Below are the entries; count how many lines contain the word "peak" and reply with that number alone.

****

/-- The power grant unit and the monitors. -/
structure Power where
  waiting : List Grant := []
  held : List Grant := []
  /-- GR in mW at each change of the last 20 µs, newest first: time, value (R347). -/
  hist : List (Nat × Nat) := []
  /-- A peak of input power lasts: PWR_PEAK has acted and the input has not come back below 6,600 W (R352). -/
  peak : Bool := false
  /-- Input sense failed: SAG_WARN held until reset (R358). -/
  senseFail : Bool := false
  /-- Per die: the time from which it counts at or above THROTTLE_C (R359). -/
  hotSince : Tbl Nat := []
  /-- Per die: the time from which it counts at or below THROTTLE_C − 3 °C, and the time from which it counts below THROTTLE_C. -/
  coolSince : Tbl Nat := []
  belowSince : Tbl Nat := []
  /-- Dies whose latest samples read 110 °C or more, once for each sample in a row, up to two (R360). -/
  tripSeen : List Nat := []
  noSensor : List Nat := []
  /-- Neighbours beyond a limit of R361, those whose hotter die (the first) counts as throttled, and those whose rails or clocks were beyond a
  limit at the last check. -/
  pairs : List (Nat × Nat) := []
  hotPairs : List (Nat × Nat) := []
  vPairs : List (Nat × Nat) := []
  /-- Monitors: key die × 64 + monitor, run of 0 % or 100 % reports, last slack (R362). -/
  monitors : Tbl (Nat × Nat) := []
  planWanted : List Nat := []
  awake : List Nat := []
  /-- The microsecond of the latest core wake, and the wakes in it (R354). -/
  wakes : Nat × Nat := (0, 0)
  railLatched : Bool := false
  deriving DecidableEq, Repr

/-! ## Errors (R369–R383) -/

/-- A report on its way to MG0 (R375). -/
structure Report where
  code : Nat
  sev : Nat
  die : Nat
  unit : Nat
  part : Option Nat
  addr : Nat
  detail : Nat
  ft : Nat
  deriving DecidableEq, Repr

/-- An open record (R376). -/
structure OpenRec where
  rep : Report
  count : Nat
  ftLast : Nat
  deriving DecidableEq, Repr

/-- MG0's error aggregation. -/
structure Err where
  inflight : List Report := []
  recs : List OpenRec := []
  seq : Nat := 0
  slot0Free : Bool := false
  lastIrq : Option Nat := Option.none
  irqDue : Bool := false
  /-- The fatal log gained a record since the last reset. -/
  fatalNew : Bool := false
  deriving DecidableEq, Repr

/-! ## Module, memory, time -/

/-- Where the module stands between power-off and READY (R344, R384–R388). -/
inductive Phase where
  | off
  | held
  | boot
  | warm
  | ready
  | diag
  deriving DecidableEq, Repr

/-- Reset, boot, mirrors and attestation. -/
structure Mod where
  phase : Phase := .boot
  /-- Dies that have reported ready to PC0, the tick selected, failed attempts (R48). -/
  readyDies : List Nat := []
  alignAt : Option Nat := Option.none
  alignFails : Nat := 0
  aligned : Bool := false
  latRecorded : Bool := false
  diagSite : Option Nat := Option.none
  /-- A reset asked for: cold or warm, and its CAUSE (R385). -/
  coldReq : Option Nat := Option.none
  warmReq : Bool := false
  mgUp : Bool × Bool := (true, true)
  pcUp : Bool × Bool := (true, true)
  fwDone : Bool := false
  fwTried : Nat := 0
  fwDigest : BitVec 384 := 0
  fwSlotB : Bool := false
  trained : Bool := false
  trainFails : Nat := 0
  planned : Bool := false
  fwBusy : Bool := false
  fwStaged : Option (BitVec 384 × Nat) := Option.none
  i3cAddr : Option Nat := Option.none
  /-- ALIGN reports its latencies 1 µs after this time. -/
  alignedAt : Nat := 0
  deriving DecidableEq, Repr

/-- Memory errors and tier 3 besides the registers (R256–R258, R372, R373). -/
structure MemErr where
  /-- 64-byte granules marked poisoned. -/
  poison : List Nat := []
  /-- 64-byte granules that hold an uncorrectable error not yet found. -/
  ue : List Nat := []
  /-- CXL ports that went down since the cold reset. -/
  cxlFailed : List Nat := []
  /-- INTERLEAVE as the last cold reset took it. -/
  interleave : Bool := true
  /-- GiB each CXL port's expander gives, as the last cold reset decoded it (R256, R257). -/
  caps : List Nat := [0, 0, 0, 0]
  /-- The next GiB of the tier-3 window to wipe while a life-cycle wipe runs (R258, R393). -/
  t3Next : Option Nat := Option.none
  /-- Tier-3 ranges of torn-down jobs that are still to be wiped: base and bytes (R258, R301). -/
  t3Part : List (Nat × Nat) := []
  deriving DecidableEq, Repr

/-- The fabric time base besides its registers (R29–R34). -/
structure Time where
  /-- Nanoseconds of the module clock since the cold reset. The model's own: the time base of every timer. -/
  now : Nat := 0
  /-- The 80-bit fabric time (R29). -/
  ft : BitVec 80 := 0
  running : Bool := false
  /-- FT minus its source, in 2^-16 ns, still to be slewed away (R30), and what the slew has gained beyond a whole 2^-16 ns, in
  millionths of it. -/
  slew : Int := 0
  slewFrac : Nat := 0
  pendingSet : Option Word := Option.none
  ptpUp : Bool := false
  ppsUp : Bool := false
  /-- While the error bound grows (R33): the module clock up to which its growth is counted, the bound in ns when it began to grow, and
  the growth so far in 10^-9 ns. -/
  holdFrom : Option Nat := Option.none
  holdBase : Nat := 0
  grown : Nat := 0
  /-- The FT until which PPS_OUT is high (R415). -/
  ppsHigh : Nat := 0
  /-- Set when the error bound passed its limit (R33). -/
  unlocked : Bool := false
  /-- The latest 10 ns interval of FT in which SET entries fired, and how many fired in it (R37). -/
  fired : Nat × Nat := (0, 0)
  deriving DecidableEq, Repr

/-- The whole module. -/
structure State where
  /-- Commands and events that wait, first in, first out. -/
  pending : List Instr
  /-- BAR0 words that differ from their reset value, by byte offset. -/
  regs : Tbl Word
  /-- Device memory (R248): bytes that differ from 0, by address. -/
  mem : List Host.Cell
  mem2 : MemErr
  time : Time
  mod : Mod
  nv : Nv
  own : Own
  err : Err
  pw : Power
  host : HostIf
  fab : Fab
  /-- Thread contexts, by ((partition × 16 + context) × 2048 + core) × 16 + thread. -/
  threads : Tbl Thread
  /-- The thread context that last issued on each core (R167); 15 where a core is not listed. -/
  turns : Tbl Nat
  /-- Pips, by ((partition × 16 + context) × 2048 + core) × 64 + pip. -/
  pips : Tbl (BitVec 16)
  /-- Vector buffers, by ((partition × 16 + context) × 2048 + core) × 4 + buffer. -/
  vbufs : Tbl VBuf
  queues : Tbl Queue
  parts : Tbl Part
  pools : Tbl Pool
  groups : Tbl Group
  ports : Tbl Port
  /-- Resident EPT slots of each Sedge die. -/
  eptSlots : Tbl (List EptSlot)
  submits : List Submit
  tagsDone : List TagDone
  samples : List Sample
  /-- Routes per placement for REP_MODE LOAD (R67): route context, (node, slot) code, counts of this and the last step. -/
  loads : List (Nat × Nat × Nat × Nat)
  launches : List Launch
  colls : List Coll
  /-- The model's own: how many free values have been drawn. -/
  freeIdx : Nat
  /-- What has left the module, oldest first. -/
  out : List Emit
  deriving DecidableEq, Repr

****

- _REPLY TO THE EXERCISE_:
2